-- ==== Sys2Proof/Certificates/Slice0/Obligations.lean ====
section
/-! DEFINITION. The statements about the device. Each docstring names the rules that the statement formalises. -/

open Sys2Proof Sys2Proof.Machine

/-! ## Time and power -/

/-- R28, R29. The first lock after power-on takes the highest source present and starts `GLB_TIME` at 0. A source that appears in holdover is
taken; a higher source that has been present for 10 ms takes over from the one in use without stepping `GLB_TIME`; a source lost while
another is present gives way to the first present one. The phase that a change leaves to the slew has a free value. Frames: nothing but
the timebase and `GLB_TIME_STATUS` changes. R30. Once in a thousand ticks a committed offset is absorbed: for a positive remainder the
tick counts two, for a negative one none. With no casts, cores, ring runs or serving at work nothing but the timebase and
`GLB_TIME_STATUS` changes. R36: a rate window's end shows both measured rates. R39: an enabled comparator at its target adds one to its
fence and clears `EN`. R25: a margin is shown as the worst where it is; below the first threshold it is warned of, and below the second it
is critical too. -/
def Obligations.TimebaseFollowsItsSources : Prop :=
  (∀ (s : State) (a b c : Bool), s.tb.locked = false → (a || b || c) = true →
    ∃ t, exec (.timebaseLock a b c) s = .next t ∧ t.tb.locked = true ∧ t.now = 0 ∧
      t.f F.GLB_TIME_STATUS_SOURCE = (if a then 0 else if b then 1 else 2) ∧
      t = { s with regs := t.regs, tb := t.tb } ∧ SameRegsBut s t [R.GLB_TIME_STATUS.at]) ∧
  (∀ (s : State) (k : Fin 3), s.tb.locked = true → s.f F.GLB_TIME_STATUS_SOURCE = 3 →
    ∃ t, exec (.sourcePresent k) s = .next t ∧ t.f F.GLB_TIME_STATUS_SOURCE = k.val ∧ t.f F.GLB_TIME_STATUS_HOLDOVER = 0 ∧
      t.f F.GLB_TIME_STATUS_SRC_CHANGED = 1 ∧ t.now = s.now ∧ t.tb.phase = s.tb.phase + signedOf 64 s.free ∧
      t = { s with regs := t.regs, tb := t.tb, freeCtr := s.freeCtr + 1 } ∧ SameRegsBut s t [R.GLB_TIME_STATUS.at]) ∧
  (∀ (s : State) (k : Fin 3), s.tb.locked = true → k.val < s.f F.GLB_TIME_STATUS_SOURCE → s.f F.GLB_TIME_STATUS_SOURCE ≠ 3 →
    nth s.tb.present k.val false = true → nth s.tb.presentAt k.val 0 + 10000000 ≤ s.now →
    ∃ t, exec (.sourceRetake k) s = .next t ∧ t.f F.GLB_TIME_STATUS_SOURCE = k.val ∧ t.f F.GLB_TIME_STATUS_SRC_CHANGED = 1 ∧
      t.now = s.now ∧ t.tb.phase = s.tb.phase + signedOf 64 s.free ∧ t = { s with regs := t.regs, tb := t.tb, freeCtr := s.freeCtr + 1 } ∧ SameRegsBut s t [R.GLB_TIME_STATUS.at]) ∧
  (∀ (s : State) (k : Fin 3), s.tb.locked = true → s.f F.GLB_TIME_STATUS_SOURCE = k.val →
    firstSource (s.setPresent k.val false).tb.present < 3 → firstSource (s.setPresent k.val false).tb.present ≠ k.val →
    ∃ t, exec (.timerefLoss k) s = .next t ∧
      t.f F.GLB_TIME_STATUS_SOURCE = firstSource (s.setPresent k.val false).tb.present ∧ t.f F.GLB_TIME_STATUS_HOLDOVER = 0 ∧
      t.f F.GLB_TIME_STATUS_SRC_CHANGED = 1 ∧ t.now = s.now ∧ t.tb.phase = s.tb.phase + signedOf 64 s.free ∧
      t = { s with regs := t.regs, tb := t.tb, freeCtr := s.freeCtr + 1 } ∧ SameRegsBut s t [R.GLB_TIME_STATUS.at]) ∧
  (∀ (s : State), s.slewDue = true → s.adjRemain < 0 →
    ∃ t, exec .timebaseSlew s = .next t ∧ t.now = s.now ∧ t.adjRemain = s.adjRemain + 1 ∧
      t = { s with regs := t.regs, tb := t.tb } ∧ SameRegsBut s t [R.GLB_TIME_STATUS.at]) ∧
  (∀ (s : State), s.slewDue = true → 0 < s.adjRemain → s.fabric.runs = [] → s.fabric.paused = [] → s.ringRuns = [] → s.cores = [] →
    s.serve.runs = [] → s.now + 2 < 2 ^ 64 →
    ∃ t, exec .timebaseSlew s = .next t ∧ t.now = s.now + 2 ∧ t.adjRemain = s.adjRemain - 1 ∧
      t = { s with regs := t.regs, tb := t.tb } ∧ SameRegsBut s t [R.GLB_TIME_STATUS.at]) ∧
  (∀ (s : State) (w e : BitVec 16), s.tb.locked = true → 1000000 ≤ s.now - s.tb.rateStart.toNat →
    ∃ t, exec (.rateWindow w e) s = .next t ∧ t.f F.GLB_RATE_RATE_WEST = w.toNat ∧ t.f F.GLB_RATE_RATE_EAST = e.toNat ∧
      t.f F.GLB_RATE_BELOW_FLOOR = s.f F.GLB_RATE_BELOW_FLOOR ∧ t.now = s.now ∧
      t = { s with regs := t.regs, tb := t.tb } ∧ SameRegsBut s t [R.GLB_RATE.at]) ∧
  (∀ (s : State) (n : Fin 64), s.comparatorDue n.val = true →
    s.ownsFence (s.f F.GLB_CMP_CTRL_OWNER_JOB n.val) (s.f F.GLB_CMP_CTRL_FENCE n.val) = true →
    s.fenceValue (s.f F.GLB_CMP_CTRL_FENCE n.val) < fenceMax →
    ∃ t, exec (.comparatorFire n) s = .next t ∧ t.f F.GLB_CMP_CTRL_EN n.val = 0 ∧
      t.fenceValue (s.f F.GLB_CMP_CTRL_FENCE n.val) = s.fenceValue (s.f F.GLB_CMP_CTRL_FENCE n.val) + 1 ∧
      t.fenceErr (s.f F.GLB_CMP_CTRL_FENCE n.val) = s.fenceErr (s.f F.GLB_CMP_CTRL_FENCE n.val) ∧ t.memory = s.memory) ∧
  (∀ (s : State) (site : BitVec 12) (m : BitVec 8), s.siteExists site.toNat = true → 16 ≤ m.toNat → m.toNat < s.f F.GLB_MARGIN_WORST →
    ∃ t, exec (.marginEvent site m) s = .next t ∧ t.f F.GLB_MARGIN_WORST = m.toNat ∧
      t.f F.GLB_MARGIN_WARN_COUNT = s.f F.GLB_MARGIN_WARN_COUNT ∧
      t = { s with regs := t.regs } ∧ SameRegsBut s t [R.GLB_MARGIN.at]) ∧
  (∀ (s u : State) (site : BitVec 12) (m : BitVec 8), s.siteExists site.toNat = true →
    u = (if m.toNat < s.f F.GLB_MARGIN_WORST then s.setF F.GLB_MARGIN_WORST m.toNat else s) →
    exec (.marginEvent site m) s = .next (if m.toNat < 8 then (u.marginWarn site.toNat m.toNat).marginCrit site.toNat m.toNat
      else if m.toNat < 16 then u.marginWarn site.toNat m.toNat else u)) ∧
  (∀ (s : State) (site : BitVec 12) (m : Nat), s.marginWarn site.toNat m =
    ((((s.fault 0x1001 .site site.toNat 0xFF none (BitVec.ofNat 64 m)).count F.GLB_MARGIN_WARN_COUNT).count F.FLT_CAL_STAT_STALE).queueCal 3
      site.toNat))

• **Exercise requirements**: All that is needed is the exact run of lines above from the line containing "open Sys2Proof Sys2Proof.Machine" through the line containing "taken; a higher", both of them included.

• **The completed task**:
open Sys2Proof Sys2Proof.Machine

/-! ## Time and power -/

/-- R28, R29. The first lock after power-on takes the highest source present and starts `GLB_TIME` at 0. A source that appears in holdover is
taken; a higher source that has been present for 10 ms takes over from the one in use without stepping `GLB_TIME`; a source lost while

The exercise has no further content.